Stephen, what do you think of Wretchard’s posts on the subject (here)? Marines in Falluja don’t seem so glum. Can Peters might have his “at the sufferance” backwards?
I, like many others, have followed with great interest and as much hope as I could muster Wretchard’s posts about Fallujah, and I am getting more optimistic every day. I like and respect Peters, but I heard him on Laura ingraham’s show yesterday and he sounded a bit shrill and defeatist. I am inclined to remain in the wait and see category. I would not be surprised to hear of the Marines engaging terrorist elements and foreign fighters in the outskirts of Fallujah in the next few weeks.
I read the CSM story.

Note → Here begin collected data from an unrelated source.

/-! ### Requests of an evaluation (R17, R53, R85, R115) -/

/-- The tuning queue q has become t by a request of path i for a side on slot k (R17): replaced in place, appended, or
refused by a full queue. -/
abbrev Requested (i : PathIx) (side : Side) (k : Slot) (q t : List TuneEntry) : Prop :=
  ((∃ e ∈ q, e.path = i ∧ e.side = side) →
    t = q.map (fun e => if e.path = i ∧ e.side = side then { e with slot := k } else e)) ∧
  ((∀ e ∈ q, ¬(e.path = i ∧ e.side = side)) → q.length < 4 → t = q ++ [⟨i, side, k⟩]) ∧
  ((∀ e ∈ q, ¬(e.path = i ∧ e.side = side)) → 4 ≤ q.length → t = q)

/-- Upkeep of one side took the tuning queue from q to t (R115): a request when the side is pending, has a slot and has no
entry in the queue, and else nothing. -/
abbrev SideUpkeep (i : PathIx) (side : Side) (wanted : Bool) (slot : Option Slot) (q t : List TuneEntry) : Prop :=
  (∀ k, slot = some k → wanted = true → (∀ e ∈ q, ¬(e.path = i ∧ e.side = side)) → Requested i side k q t) ∧
  (slot = none ∨ wanted = false ∨ (∃ e ∈ q, e.path = i ∧ e.side = side) → t = q)

/-- Tuning upkeep of path i with record p took the tuning queue from q to t (R115), the receive side first. -/
abbrev Upkeep (i : PathIx) (p : PathRec) (q t : List TuneEntry) : Prop :=
  ∃ r, SideUpkeep i .receive p.rxPending p.rxSlot q r ∧ SideUpkeep i .transmit p.txPending p.output r t

/-- From s to t the survey receiver has taken the request of path i for a stale slot, or none when no slot is stale (R53,
R85). -/
abbrev StaleAsked (s t : State) (i : PathIx) : Prop :=
  (staleSlot s i = none → t.survey = s.survey) ∧
  (∀ k, staleSlot s i = some k → t.survey = { s.survey with requests := t.survey.requests } ∧
    t.survey.requests =
      if (s.station = .listen ∨ s.station = .running) ∧ ((s.slot k).attr = .watch ∨ (s.slot k).attr = .both) ∧
        k ∉ s.survey.requests ∧ (∀ d, s.survey.dwell = some d → d.slot ≠ k) ∧ s.survey.requests.length < 8
      then s.survey.requests ++ [k] else s.survey.requests)

/-! ### Steps inside a boundary -/

/-- The command that a step inside a BLOCK_BOUNDARY stands for. -/
def stepCommand : BoundaryStep → Instr
  | .loadEnd => .loadEnd
  | .configRetry => .configRetry
  | .endOfListening => .endOfListening
  | .tuningEntryApplied => .tuningEntryApplied
  | .framerOutcome f order => .framerOutcome f order
  | .frameStart => .frameStart
  | .neighbourSweep sourcesFirst => .neighbourSweep sourcesFirst
  | .sourceSweep => .sourceSweep
  | .peerClaimExpiry => .peerClaimExpiry
  | .holdOffEnd k => .holdOffEnd k
  | .collisionExpiry k => .collisionExpiry k
  | .claimRetryDeadline i => .claimRetryDeadline i
  | .pathEvaluation i => .pathEvaluation i
  | .acquireTimeout i => .acquireTimeout i
  | .carrierCheckFail i => .carrierCheckFail i
  | .lowCarrierLoss i => .lowCarrierLoss i
  | .tagLoss i => .tagLoss i
  | .holdoverExpired i => .holdoverExpired i
  | .txpermitChange level => .txpermitChange level
  | .muteEnd => .muteEnd
  | .lockoutEnd => .lockoutEnd
  | .faultHistoryExpiry => .faultHistoryExpiry
  | .graceDeadline => .graceDeadline
  | .txRestored i => .txRestored i
  | .keyHoldExpiry => .keyHoldExpiry
  | .inhibitAlarm => .inhibitAlarm
  | .failureLogExpiry => .failureLogExpiry
  | .visitStart => .visitStart
  | .visitTimeout => .visitTimeout
  | .dwellStart => .dwellStart
  | .dwellCheckClose => .dwellCheckClose
  | .dwellDeadline => .dwellDeadline
  | .statusRecord => .statusRecord

/-- The order holds no step, only the boundary's own acts. -/
abbrev PlainOrder (order : List BoundaryAct) : Prop := ∀ b : BoundaryStep, .step b ∉ order

/-! ### A frame on the air (R22, 2.1) -/

/-- The bytes are a whole frame that a framer with this network filter reads as GOOD (R30 to R33). -/
def readable (nf : NetFilter) (bs : List Byte) : Bool :=
  decide (bs.length = 11 + claimCount bs) && decide (claimCount bs ≤ 12) && (byteAt bs 0 == leadByte) && nf.passes bs &&
  (field16 bs 3 != 0) && (field16 bs 3 != 65535) && (field16 bs 5 != 0) &&
  decide (((bs.drop 10).take (claimCount bs)).Pairwise (fun a b => (claimSlot a).val < (claimSlot b).val)) &&
  (byteAt bs (10 + claimCount bs) == crc8 (bs.take (10 + claimCount bs)))

/-- Byte j of bs, as it completes, ends the frame with outcome o (R30 to R33): a lead byte that is not 0xB4, a claim count
above 12, a network that does not pass, a reserved station ID, programme ID 0, a claim out of order, or the last byte,
which the CRC decides. noise is the noise count up to this byte. -/
def FrameEnds (nf : NetFilter) (bs : List Byte) (noise j : Nat) (o : FrameOutcome) : Prop :=
  let at' := fun k => (byteAt bs k).toNat
  let n := at' 2 % 16
  (j = 0 ∧ at' 0 ≠ 0xB4 ∧ o = .malformed) ∨
  (j = 2 ∧ 12 < n ∧ o = .malformed) ∨
  (j = 2 ∧ n ≤ 12 ∧ byteAt bs 1 ≠ nf.network ∧ ((byteAt bs 2).getLsbD 7 = false ∨ nf.acceptOpen = false) ∧ o = .foreign) ∨
  (j = 4 ∧ (256 * at' 3 + at' 4 = 0 ∨ 256 * at' 3 + at' 4 = 65535) ∧ o = .malformed) ∨
  (j = 6 ∧ 256 * at' 5 + at' 6 = 0 ∧ o = .malformed) ∨
  (11 ≤ j ∧ j < 10 + n ∧ at' j % 64 ≤ at' (j - 1) % 64 ∧ o = .malformed) ∨
  (j = 10 + n ∧ 10 ≤ j ∧ byteAt bs j ≠ crc8 (bs.take j) ∧ o = .crcFail) ∨
  (j = 10 + n ∧ 10 ≤ j ∧ byteAt bs j = crc8 (bs.take j) ∧ o = .good (bs.take (j + 1)) noise)

/-- The samples that are space, of those numbered ps from the start edge as sample 1; xs are the samples after the edge. -/
def spacesAt (xs : List Tone) (ps : List Nat) : Nat := (ps.filter (fun p => xs[p - 2]? == some .space)).length

/-- The space samples among the three that decide bit b of a byte, 1 to 8 for the data bits and 9 for the stop bit (R27). -/
def bitSpaces (xs : List Tone) (b : Nat) : Nat := spacesAt xs [16 * b + 9, 16 * b + 10, 16 * b + 11]
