/-- A frame on the air is read: a framer in HUNT that takes the tag-line samples of a whole frame its network filter
passes, one TAG_LINE_SAMPLE after another, ends with the outcome GOOD, the frame's bytes and no noise, and nothing else
of the part has changed. A frame that fails a check ends at that byte with the outcome of the check. On a noisy line a
start edge is false when fewer than two of its three samples are space, a bit is what the majority of its three samples
say and noisy when they differ, and a stop bit of space ends no byte. That a sample first settles what the one before it
decided, so that samples alone carry the framer through the break, is the model's inference (log entry 6), and the
outcome that the framer holds is a field of the model's own (log entry 4); that sample 8 of a false edge is no new start
edge is the model's choice (log entry 26), and so is that sample 11 of a stop bit read as space, itself mark, does not
end the frame yet (log entry 30). -/
def Obligations.FrameOnTheAirIsRead : Prop :=
  (∀ (ix : FramerIx) (bs : List Byte) (s : State), (s.framer ix).state = .hunt → (s.framer ix).spaceRun < 192 →
    (s.framer ix).outcome = none → (s.rxOf ix).warmUp = false → readable s.netFilter bs = true →
    s.pending = (frameSamples bs).map (Instr.tagLineSample ix) →
    ∃ t, Host.Core.run Sys2Proof.core (frameSamples bs).length s = .next t ∧
      (t.framer ix).outcome = some (.good bs 0) ∧
      t = (s.modFramer ix (fun _ => t.framer ix)).withPending []) ∧
  (∀ (ix : FramerIx) (bs : List Byte) (j : Nat) (o : FrameOutcome) (s : State), (s.framer ix).state = .hunt →
    (s.framer ix).spaceRun < 192 → (s.framer ix).outcome = none → (s.rxOf ix).warmUp = false → j < bs.length →
    FrameEnds s.netFilter bs 0 j o → (∀ k, k < j → ∀ o', ¬FrameEnds s.netFilter bs 0 k o') →
    s.pending = (frameSamples (bs.take (j + 1))).map (Instr.tagLineSample ix) →
    ∃ t, Host.Core.run Sys2Proof.core (frameSamples (bs.take (j + 1))).length s = .next t ∧
      (t.framer ix).outcome = some o ∧
      t = (s.modFramer ix (fun _ => t.framer ix)).withPending []) ∧
  (∀ (ix : FramerIx) (xs : List Tone) (s : State),
    let f := s.framer ix
    (f.state = .lead ∨ f.state = .body) → f.position = some 1 → f.votes = 0 → f.stopSpace = false → f.outcome = none →
    (s.rxOf ix).warmUp = false → xs.length = 7 → spacesAt xs [4, 6, 8] ≤ 1 →
    s.pending = xs.map (Instr.tagLineSample ix) →
    ∃ t, Host.Core.run Sys2Proof.core 7 s = .next t ∧
      t.framer ix = { f with
        position := none, limit := f.limit.map (· + 7), spaceRun := (t.framer ix).spaceRun } ∧
      t = (s.modFramer ix (fun _ => t.framer ix)).withPending []) ∧
  (∀ (ix : FramerIx) (xs : List Tone) (s : State),
    let f := s.framer ix
    (f.state = .lead ∧ f.buffer = []) ∨ (f.state = .body ∧ f.buffer ≠ [] ∧ f.crc = crc8 f.buffer) →
    f.position = some 1 → f.votes = 0 → f.shift = 0 → f.stopSpace = false → f.outcome = none →
    (s.rxOf ix).warmUp = false → xs.length = 154 → 2 ≤ spacesAt xs [4, 6, 8] →
    s.pending = xs.map (Instr.tagLineSample ix) →
    ∃ t, Host.Core.run Sys2Proof.core 154 s = .next t ∧
      t = (s.modFramer ix (fun _ => t.framer ix)).withPending [] ∧
      let g := t.framer ix
      g.noise = f.noise + (if spacesAt xs [4, 6, 8] = 2 then 1 else 0) +
        ((List.range 9).filter (fun b => bitSpaces xs (b + 1) = 1 ∨ bitSpaces xs (b + 1) = 2)).length ∧
      g.position = none ∧
      (2 ≤ bitSpaces xs 9 →
        g.stopSpace = true ∧ g.outcome = none ∧ g.buffer = f.buffer ∧ g.state = f.state) ∧
      (bitSpaces xs 9 ≤ 1 → ∃ b : Byte, (∀ k, k < 8 → b.getLsbD k = decide (bitSpaces xs (k + 1) ≤ 1)) ∧
        g.stopSpace = false ∧ g.buffer = f.buffer ++ [b] ∧
        (∀ o, g.outcome = some o ↔ FrameEnds s.netFilter g.buffer g.noise f.buffer.length o) ∧
        (g.outcome = none → g.state = .body ∧ g.limit = some 0 ∧ g.crc = crc8 g.buffer)))

/-- The frame that a path's snapshot sends reads back, by any framer that the frame's network passes, as the fields of
R37: identity, flags, depth, upstream and the own claims in ascending slot order, with the pinned collision and
configuration clamped bits of byte 2 and the monitor failure count of byte 7. The bound of 15 on the depth is the
model's inference (log entry 13), and that a FULL path on a source of depth 14 advertises 15 with the absent flag clear
its choice (log entry 25). -/
def Obligations.SnapshotReadsBack : Prop :=
  ∀ (s : State) (i : PathIx) (acceptOpen : Bool), (claimBytes s).length ≤ 12 → s.params.stationId ≠ 0 →
    s.params.stationId ≠ 65535 → (s.carryOf i).programme ≠ 0 →
    readable { network := s.params.networkId, acceptOpen := acceptOpen } (snapshotBytes s i) = true ∧
    readFrame (snapshotBytes s i) =
      { network := s.params.networkId, openFlag := s.params.openFlag
        absent := decide ((s.path i).cond ≠ .full ∨ (s.path i).selected = none)
        station := s.params.stationId, programme := (s.carryOf i).programme
        depth := match (s.path i).selected with
          | some x => min 15 (x.depth + 1)
          | none => 15
        upstream := match (s.path i).selected with
          | some x => x.station
          | none => 0
        claims := ((indices 64).filter (fun k => (s.slot k).own != .none)).map (fun k =>
          { slot := k, phase := if (s.slot k).own = .held then .held else .intent, pinned := (s.slot k).ownPinned }) } ∧
    (byteAt (snapshotBytes s i) 2).getLsbD 5 = s.pinnedCollision ∧
    (byteAt (snapshotBytes s i) 2).getLsbD 4 = s.loader.configClamped ∧
    (byteAt (snapshotBytes s i) 7).toNat % 16 = min 15 s.mon.failureLog.length

/-- FRAME_START takes a snapshot of every enabled path in LISTEN and RUNNING, hands bit-time 0, and keeps the phase of
the frame timer. That it takes 400 from a timer that has gone past 400, and hands bit-time 0 in place of the idle bit of
the boundary before it, are the model's inferences (log entry 7); that it changes nothing below 400, and that a frame
start of the load-end boundary, sent after LOAD_END, takes snapshots, are the model's choices (log entries 2 and 28). -/
def Obligations.FrameStartTakesSnapshots : Prop :=
  (∀ s : State, 400 ≤ s.builder.frameTimer → (claimBytes s).length ≤ 12 → Answers .frameStart s (fun t =>
    t.builder.frameTimer = s.builder.frameTimer - 400 ∧
    (∀ i : PathIx,
      ((s.station = .listen ∨ s.station = .running) → (s.carryOf i).enabled = true →
        t.builderPath i =
          { snapshot := some (snapshotBytes s i), bitPosition := 1, keptDepth := advertisedDepth (s.path i)
            abandoned := false } ∧
        t.txSide i = { s.txSide i with tone := if (s.txSide i).inUse.cond = .off then none else some .space }) ∧
      (s.station = .loading ∨ s.station = .quiet ∨ (s.carryOf i).enabled = false →
        t.builderPath i =
          { snapshot := none, bitPosition := 1, keptDepth := (s.builderPath i).keptDepth, abandoned := false } ∧
        t.txSide i = { s.txSide i with tone := if (s.txSide i).inUse.cond = .off then none else some .mark })) ∧
    t = { s with builder := t.builder, tx := t.tx })) ∧
  (∀ s : State, s.builder.frameTimer < 400 → exec .frameStart s = .next s)

/-! ### Tag intake, the neighbour list and the two tables -/

/-- FRAMER_OUTCOME that goes to no block: any outcome in LOADING and QUIET; FRAMING, FOREIGN and MALFORMED; CRC_FAIL of
the survey or the monitor framer; a frame of the own station. And CRC_FAIL of a path framer halves the integrity grade
of the path's selected entry when the path is tuned to its slot. That a framer without an outcome changes nothing is the
model's choice, on a field of the model's own (log entries 2 and 4). -/
def Obligations.OutcomeWithoutAFrame : Prop :=
  (∀ (ix : FramerIx) (order : OutcomeOrder) (o : FrameOutcome) (s : State),
    (s.framer ix).outcome = some o →
    (s.station = .loading ∨ s.station = .quiet ∨ o = .framing ∨ o = .foreign ∨ o = .malformed ∨
      (o = .crcFail ∧ (ix = .survey ∨ ix = .monitor)) ∨
      (ix ≠ .monitor ∧ ∃ bs noise, o = .good bs noise ∧ (readFrame bs).station = s.params.stationId)) →
    exec (.framerOutcome ix order) s = .next (s.modFramer ix (fun f =>
      { Framer.cleared with state := if o = .foreign then .standby else .hunt, spaceRun := f.spaceRun }))) ∧
  (∀ (i : PathIx) (order : OutcomeOrder) (s : State), (s.framer (.path i)).outcome = some .crcFail →
    (s.station = .listen ∨ s.station = .running) →
    Answers (.framerOutcome (.path i) order) s (fun t =>
      t = { s.modFramer (.path i) (fun f => { Framer.cleared with spaceRun := f.spaceRun }) with sources := t.sources } ∧
      (∀ x, (s.path i).selected = some x → (s.rxSide i).word = slotWord x.slot →
        t.sources = s.sources.map (fun e => if e.slot = x.slot ∧ e.station = x.station then
          { e with integrityGrade := e.integrityGrade / 2
                   quality := if e.absent then 0 else min e.levelGrade (e.integrityGrade / 2) } else e)) ∧
      ((∀ x, (s.path i).selected = some x → (s.rxSide i).word ≠ slotWord x.slot) → t.sources = s.sources))) ∧
  (∀ (ix : FramerIx) (order : OutcomeOrder) (s : State), (s.framer ix).outcome = none →
    exec (.framerOutcome ix order) s = .next s)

Very interesting.
Sounds like Peters wants heads to roll.
After all, we’ve been waiting 25 years to roll Iran’s black turbans.
Patience is a virtue.
If they live well with choice, it could be the best revenge.
All right, what really happened in Fallujah? In Najaf?
In Fallujah, American forces isolated the place and showed what they could do. In the background, they trained and equipped a multiethnic — that’s important — Iraqi force, which is now taking care of the problem with moral and physical support from the Marines.
In Najaf, American forces isolated the place and held back. The local Iraqis got disgusted and started with old habits — forming ad hoc militias — then sequed into helping combined American and Iraqi forces deal with it. It isn’t over, but you can stick a fork in Sadr.
In both cases, the bulk of the important part of the work was done, and is being done, by Iraqis. That’s what we want if we want a functioning country, with a working society, a viable polity, and a genuine economy in Iraq; we cannot do it for them. If what it takes is for Iraqis to get exasperated at American diffidence and delays and take matters into their own hands, that’s what it takes. A little embarrassment is a cheap price to pay for ultimate success.
We don’t want, and I don’t believe George Bush wants, an Imperial satrapy in the Middle East. We want a country we can deal with as a State, whether they like us much or not, and which demonstrates to other Middle Easterners that such a thing is not only possible but desirable. Since the Industrial Revolution imperialism has cost rather than made a profit; we in the United States got the first clue to that in the aftermath of the Civil War. Machiavelli has been obsolete since 1865, at least. Our experience with colonies acquired in the late 1800s and early 1900s confirms that. We’ve already got Puerto Rico; why would we want another one, ten times as big and a hundred times as far away?
But, again, the Iraqis have to do it themselves — if we win, if we do it for them, we’ve only devised another dependency. Bush’s tactics seem to be backhandedly forcing them into taking charge. If embarrassment means success, bring on the ridicule.
Regards,
Ric
Peters has been going nuts with unfounded mind-reading lately. Check his latest polemic against Rumsfeld, where he professes, among other things, that Rumsfeld hates every Officer and every Officer hates Rumsfeld, simply because Peters says so.
Of course, the man gets and always has gotten turned on by the slightest hint of a way to bash Rumsfeld, how he runs things, how he prefers a war to be run, etc. Rumsfeld, y’see, has this mind-control thing where he forces the commanders in Iraq to do things the worst way possible.